> **Information**:

=== Section Start ===

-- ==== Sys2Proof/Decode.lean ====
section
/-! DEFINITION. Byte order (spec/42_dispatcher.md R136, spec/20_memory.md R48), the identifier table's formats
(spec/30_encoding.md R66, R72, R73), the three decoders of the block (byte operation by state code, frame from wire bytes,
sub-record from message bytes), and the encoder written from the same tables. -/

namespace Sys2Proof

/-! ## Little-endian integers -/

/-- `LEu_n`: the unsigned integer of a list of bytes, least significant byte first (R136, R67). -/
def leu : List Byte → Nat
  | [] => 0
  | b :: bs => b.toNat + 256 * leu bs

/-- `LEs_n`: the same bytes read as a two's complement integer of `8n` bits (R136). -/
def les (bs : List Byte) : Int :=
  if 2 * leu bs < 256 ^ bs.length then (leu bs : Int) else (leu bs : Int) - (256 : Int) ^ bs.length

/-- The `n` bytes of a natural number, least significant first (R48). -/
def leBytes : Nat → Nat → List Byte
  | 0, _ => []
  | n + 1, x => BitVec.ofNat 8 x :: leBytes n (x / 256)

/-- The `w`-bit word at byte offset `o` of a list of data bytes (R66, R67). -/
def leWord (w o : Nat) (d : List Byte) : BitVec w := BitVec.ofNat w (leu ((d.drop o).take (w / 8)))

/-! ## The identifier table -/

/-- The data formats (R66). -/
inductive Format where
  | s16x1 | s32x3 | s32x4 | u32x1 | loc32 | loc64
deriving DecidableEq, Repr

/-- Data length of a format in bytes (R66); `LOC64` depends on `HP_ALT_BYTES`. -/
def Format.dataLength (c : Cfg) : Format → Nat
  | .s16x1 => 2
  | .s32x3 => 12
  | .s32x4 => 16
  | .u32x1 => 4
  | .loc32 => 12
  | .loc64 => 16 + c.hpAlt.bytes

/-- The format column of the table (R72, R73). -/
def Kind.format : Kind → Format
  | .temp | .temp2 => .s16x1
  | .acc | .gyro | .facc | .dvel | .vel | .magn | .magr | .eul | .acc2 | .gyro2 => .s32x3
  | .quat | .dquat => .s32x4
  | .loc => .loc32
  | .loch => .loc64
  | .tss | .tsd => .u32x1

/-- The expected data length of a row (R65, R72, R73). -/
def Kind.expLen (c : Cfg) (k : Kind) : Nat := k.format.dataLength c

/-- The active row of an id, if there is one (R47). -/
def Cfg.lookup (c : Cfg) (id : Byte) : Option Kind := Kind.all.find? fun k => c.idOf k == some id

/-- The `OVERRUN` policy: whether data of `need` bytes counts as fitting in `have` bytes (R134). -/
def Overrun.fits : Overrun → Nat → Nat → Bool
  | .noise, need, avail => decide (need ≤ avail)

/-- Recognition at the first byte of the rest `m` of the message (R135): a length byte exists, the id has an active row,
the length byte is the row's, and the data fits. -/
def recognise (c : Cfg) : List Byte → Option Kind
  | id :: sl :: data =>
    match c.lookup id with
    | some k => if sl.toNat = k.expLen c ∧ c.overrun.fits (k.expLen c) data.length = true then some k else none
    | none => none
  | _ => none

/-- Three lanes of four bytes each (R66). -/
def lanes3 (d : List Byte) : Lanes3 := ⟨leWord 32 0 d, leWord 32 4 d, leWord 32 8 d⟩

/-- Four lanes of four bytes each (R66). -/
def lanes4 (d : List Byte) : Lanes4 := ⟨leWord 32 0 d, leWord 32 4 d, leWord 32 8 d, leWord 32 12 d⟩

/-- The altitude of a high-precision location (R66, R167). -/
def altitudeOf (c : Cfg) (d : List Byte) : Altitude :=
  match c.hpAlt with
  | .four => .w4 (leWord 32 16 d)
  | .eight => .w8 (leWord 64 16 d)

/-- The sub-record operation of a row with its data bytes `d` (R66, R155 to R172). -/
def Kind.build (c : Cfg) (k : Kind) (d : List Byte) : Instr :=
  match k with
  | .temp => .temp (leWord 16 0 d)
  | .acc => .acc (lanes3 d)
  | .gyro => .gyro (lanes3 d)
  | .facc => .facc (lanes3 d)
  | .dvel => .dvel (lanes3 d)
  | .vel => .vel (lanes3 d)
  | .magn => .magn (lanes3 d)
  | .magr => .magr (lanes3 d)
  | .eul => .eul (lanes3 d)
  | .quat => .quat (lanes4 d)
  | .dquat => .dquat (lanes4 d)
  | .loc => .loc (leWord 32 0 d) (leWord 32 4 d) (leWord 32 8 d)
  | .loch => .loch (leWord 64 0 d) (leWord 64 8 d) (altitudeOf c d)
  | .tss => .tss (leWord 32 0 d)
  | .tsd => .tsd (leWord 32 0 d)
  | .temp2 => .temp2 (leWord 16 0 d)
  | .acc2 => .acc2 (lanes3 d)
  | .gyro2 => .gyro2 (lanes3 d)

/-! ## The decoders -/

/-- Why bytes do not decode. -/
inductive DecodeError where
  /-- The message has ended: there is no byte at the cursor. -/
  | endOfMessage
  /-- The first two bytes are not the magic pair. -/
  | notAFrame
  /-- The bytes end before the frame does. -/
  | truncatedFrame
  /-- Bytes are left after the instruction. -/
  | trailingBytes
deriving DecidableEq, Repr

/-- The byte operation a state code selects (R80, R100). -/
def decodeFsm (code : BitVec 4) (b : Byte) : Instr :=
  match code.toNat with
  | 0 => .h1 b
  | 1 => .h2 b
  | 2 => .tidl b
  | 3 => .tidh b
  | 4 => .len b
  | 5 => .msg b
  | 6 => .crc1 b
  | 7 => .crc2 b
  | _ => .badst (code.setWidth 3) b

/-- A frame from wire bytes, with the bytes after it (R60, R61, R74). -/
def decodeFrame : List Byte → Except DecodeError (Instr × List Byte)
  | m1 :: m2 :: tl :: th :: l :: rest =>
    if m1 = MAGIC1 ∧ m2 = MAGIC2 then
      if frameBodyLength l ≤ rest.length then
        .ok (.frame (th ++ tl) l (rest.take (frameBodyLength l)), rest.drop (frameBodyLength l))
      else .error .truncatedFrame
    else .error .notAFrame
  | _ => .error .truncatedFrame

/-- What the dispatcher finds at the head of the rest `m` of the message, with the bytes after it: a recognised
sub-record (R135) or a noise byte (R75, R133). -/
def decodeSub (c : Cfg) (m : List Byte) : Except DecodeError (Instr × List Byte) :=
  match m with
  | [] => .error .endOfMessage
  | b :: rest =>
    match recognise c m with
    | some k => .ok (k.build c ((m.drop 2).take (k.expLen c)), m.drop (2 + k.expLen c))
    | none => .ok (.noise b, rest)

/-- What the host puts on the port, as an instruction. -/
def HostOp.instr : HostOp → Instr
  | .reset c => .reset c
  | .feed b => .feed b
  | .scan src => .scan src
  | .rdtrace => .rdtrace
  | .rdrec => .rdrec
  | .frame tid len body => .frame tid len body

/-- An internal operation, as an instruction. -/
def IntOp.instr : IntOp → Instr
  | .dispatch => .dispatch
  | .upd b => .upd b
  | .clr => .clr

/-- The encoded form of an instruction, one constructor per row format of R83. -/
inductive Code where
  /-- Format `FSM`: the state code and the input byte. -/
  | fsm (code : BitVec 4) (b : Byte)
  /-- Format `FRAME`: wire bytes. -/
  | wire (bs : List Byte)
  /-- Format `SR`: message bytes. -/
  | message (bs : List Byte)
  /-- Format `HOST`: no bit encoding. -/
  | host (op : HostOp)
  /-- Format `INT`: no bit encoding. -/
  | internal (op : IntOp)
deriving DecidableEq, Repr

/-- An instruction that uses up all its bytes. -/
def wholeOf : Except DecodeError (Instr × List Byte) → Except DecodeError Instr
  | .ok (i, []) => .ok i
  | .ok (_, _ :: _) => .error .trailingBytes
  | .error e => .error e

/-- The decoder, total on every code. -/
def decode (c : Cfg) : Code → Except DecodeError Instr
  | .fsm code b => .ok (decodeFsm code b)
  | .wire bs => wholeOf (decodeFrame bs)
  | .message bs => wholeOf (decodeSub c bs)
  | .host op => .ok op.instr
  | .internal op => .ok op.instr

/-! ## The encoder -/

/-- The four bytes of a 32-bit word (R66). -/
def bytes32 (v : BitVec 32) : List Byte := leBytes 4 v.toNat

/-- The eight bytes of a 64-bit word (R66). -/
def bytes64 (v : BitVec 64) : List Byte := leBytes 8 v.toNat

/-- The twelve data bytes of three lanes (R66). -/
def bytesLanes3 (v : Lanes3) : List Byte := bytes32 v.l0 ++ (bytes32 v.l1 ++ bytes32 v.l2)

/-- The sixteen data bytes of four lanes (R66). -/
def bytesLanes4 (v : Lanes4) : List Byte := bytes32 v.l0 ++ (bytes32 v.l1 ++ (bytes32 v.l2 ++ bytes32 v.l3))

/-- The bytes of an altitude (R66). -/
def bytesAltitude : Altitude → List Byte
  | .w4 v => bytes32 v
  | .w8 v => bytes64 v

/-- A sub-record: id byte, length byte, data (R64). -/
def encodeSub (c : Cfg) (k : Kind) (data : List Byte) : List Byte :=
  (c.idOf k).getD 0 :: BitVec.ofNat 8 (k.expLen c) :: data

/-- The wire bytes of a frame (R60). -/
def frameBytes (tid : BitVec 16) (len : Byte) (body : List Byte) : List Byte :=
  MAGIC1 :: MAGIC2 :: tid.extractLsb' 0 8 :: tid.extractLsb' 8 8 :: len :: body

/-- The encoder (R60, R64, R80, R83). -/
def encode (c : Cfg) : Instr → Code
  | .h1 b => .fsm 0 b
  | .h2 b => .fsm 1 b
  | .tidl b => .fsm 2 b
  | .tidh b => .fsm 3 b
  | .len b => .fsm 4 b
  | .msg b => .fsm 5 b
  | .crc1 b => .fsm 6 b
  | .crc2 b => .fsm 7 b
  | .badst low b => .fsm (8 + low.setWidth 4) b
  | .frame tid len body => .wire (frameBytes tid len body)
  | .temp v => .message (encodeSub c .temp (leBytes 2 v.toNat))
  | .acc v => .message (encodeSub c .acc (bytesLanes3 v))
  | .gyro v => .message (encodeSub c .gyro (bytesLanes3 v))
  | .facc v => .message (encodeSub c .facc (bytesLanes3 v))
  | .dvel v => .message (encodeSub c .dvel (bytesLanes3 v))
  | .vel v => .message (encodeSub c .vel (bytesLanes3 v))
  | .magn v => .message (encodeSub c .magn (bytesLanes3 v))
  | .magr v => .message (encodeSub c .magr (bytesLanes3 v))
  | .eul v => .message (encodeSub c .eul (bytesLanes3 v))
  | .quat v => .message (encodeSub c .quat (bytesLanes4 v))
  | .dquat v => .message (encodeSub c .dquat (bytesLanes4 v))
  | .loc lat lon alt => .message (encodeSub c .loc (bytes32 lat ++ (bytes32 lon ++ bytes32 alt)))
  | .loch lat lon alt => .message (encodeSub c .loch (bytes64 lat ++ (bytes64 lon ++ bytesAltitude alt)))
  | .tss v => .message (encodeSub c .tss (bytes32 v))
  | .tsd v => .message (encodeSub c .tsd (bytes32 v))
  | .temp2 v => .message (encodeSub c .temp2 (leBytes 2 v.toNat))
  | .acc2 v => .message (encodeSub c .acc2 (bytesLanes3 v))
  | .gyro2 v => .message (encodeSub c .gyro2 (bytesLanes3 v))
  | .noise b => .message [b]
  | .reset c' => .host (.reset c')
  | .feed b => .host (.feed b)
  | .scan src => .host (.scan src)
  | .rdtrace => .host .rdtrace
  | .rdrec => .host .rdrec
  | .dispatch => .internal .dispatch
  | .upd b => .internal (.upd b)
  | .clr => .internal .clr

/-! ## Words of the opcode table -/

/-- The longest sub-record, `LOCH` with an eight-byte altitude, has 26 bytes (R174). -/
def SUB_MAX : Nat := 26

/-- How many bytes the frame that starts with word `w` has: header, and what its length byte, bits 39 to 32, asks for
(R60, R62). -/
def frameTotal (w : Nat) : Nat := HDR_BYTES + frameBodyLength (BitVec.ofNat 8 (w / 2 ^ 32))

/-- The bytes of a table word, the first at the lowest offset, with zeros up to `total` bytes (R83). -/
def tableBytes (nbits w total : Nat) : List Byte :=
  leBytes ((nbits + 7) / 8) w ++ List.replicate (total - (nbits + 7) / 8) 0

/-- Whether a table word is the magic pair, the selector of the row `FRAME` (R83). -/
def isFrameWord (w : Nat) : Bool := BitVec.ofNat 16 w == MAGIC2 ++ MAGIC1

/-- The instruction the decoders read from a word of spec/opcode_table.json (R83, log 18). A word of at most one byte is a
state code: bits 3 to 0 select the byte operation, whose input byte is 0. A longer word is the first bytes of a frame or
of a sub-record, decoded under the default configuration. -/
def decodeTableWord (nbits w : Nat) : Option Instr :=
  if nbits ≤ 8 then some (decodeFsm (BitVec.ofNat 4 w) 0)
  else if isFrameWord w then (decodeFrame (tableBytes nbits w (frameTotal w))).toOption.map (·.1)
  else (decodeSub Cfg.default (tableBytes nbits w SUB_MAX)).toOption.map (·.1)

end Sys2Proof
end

=== Section End ===
=== Section Start ===

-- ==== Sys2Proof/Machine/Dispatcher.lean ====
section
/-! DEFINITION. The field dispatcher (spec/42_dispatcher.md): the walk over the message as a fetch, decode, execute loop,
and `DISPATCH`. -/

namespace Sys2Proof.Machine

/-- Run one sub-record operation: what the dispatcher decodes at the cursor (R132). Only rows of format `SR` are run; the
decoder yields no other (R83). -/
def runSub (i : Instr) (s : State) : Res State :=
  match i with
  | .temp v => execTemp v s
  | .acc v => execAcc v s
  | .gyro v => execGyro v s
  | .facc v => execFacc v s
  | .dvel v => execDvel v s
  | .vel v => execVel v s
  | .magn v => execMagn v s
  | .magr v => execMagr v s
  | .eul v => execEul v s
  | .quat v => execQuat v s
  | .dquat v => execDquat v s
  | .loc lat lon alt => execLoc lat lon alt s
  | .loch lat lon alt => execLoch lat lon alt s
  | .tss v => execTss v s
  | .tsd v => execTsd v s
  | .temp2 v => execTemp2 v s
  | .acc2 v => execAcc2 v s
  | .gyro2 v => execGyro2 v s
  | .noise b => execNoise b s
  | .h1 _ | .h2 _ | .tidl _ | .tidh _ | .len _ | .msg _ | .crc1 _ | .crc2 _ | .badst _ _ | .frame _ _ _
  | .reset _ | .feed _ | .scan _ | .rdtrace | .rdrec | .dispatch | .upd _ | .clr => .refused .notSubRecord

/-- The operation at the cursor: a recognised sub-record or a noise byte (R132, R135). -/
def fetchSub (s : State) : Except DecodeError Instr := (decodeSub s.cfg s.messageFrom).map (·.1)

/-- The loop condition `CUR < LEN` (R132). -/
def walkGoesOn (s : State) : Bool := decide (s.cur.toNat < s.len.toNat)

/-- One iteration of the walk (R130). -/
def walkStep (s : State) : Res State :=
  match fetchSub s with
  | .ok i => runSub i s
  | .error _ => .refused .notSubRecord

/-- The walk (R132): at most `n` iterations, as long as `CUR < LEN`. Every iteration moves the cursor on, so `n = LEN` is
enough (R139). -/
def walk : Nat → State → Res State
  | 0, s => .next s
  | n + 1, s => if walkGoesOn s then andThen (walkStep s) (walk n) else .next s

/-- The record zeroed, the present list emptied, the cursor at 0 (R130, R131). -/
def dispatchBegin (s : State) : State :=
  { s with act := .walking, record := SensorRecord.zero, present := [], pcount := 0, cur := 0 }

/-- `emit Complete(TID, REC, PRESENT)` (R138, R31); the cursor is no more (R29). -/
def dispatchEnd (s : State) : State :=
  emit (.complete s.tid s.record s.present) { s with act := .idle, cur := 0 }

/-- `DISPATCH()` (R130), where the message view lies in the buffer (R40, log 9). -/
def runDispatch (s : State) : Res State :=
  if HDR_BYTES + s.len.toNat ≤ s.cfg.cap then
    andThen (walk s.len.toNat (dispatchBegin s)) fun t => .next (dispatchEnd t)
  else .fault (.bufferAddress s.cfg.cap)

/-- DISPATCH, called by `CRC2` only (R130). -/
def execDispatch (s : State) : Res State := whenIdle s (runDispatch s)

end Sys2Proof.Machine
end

=== Section End ===

> **What is expected**: How many lines in the entries include "operation"? Only the number is wanted.

> **Solution to this problem**: 7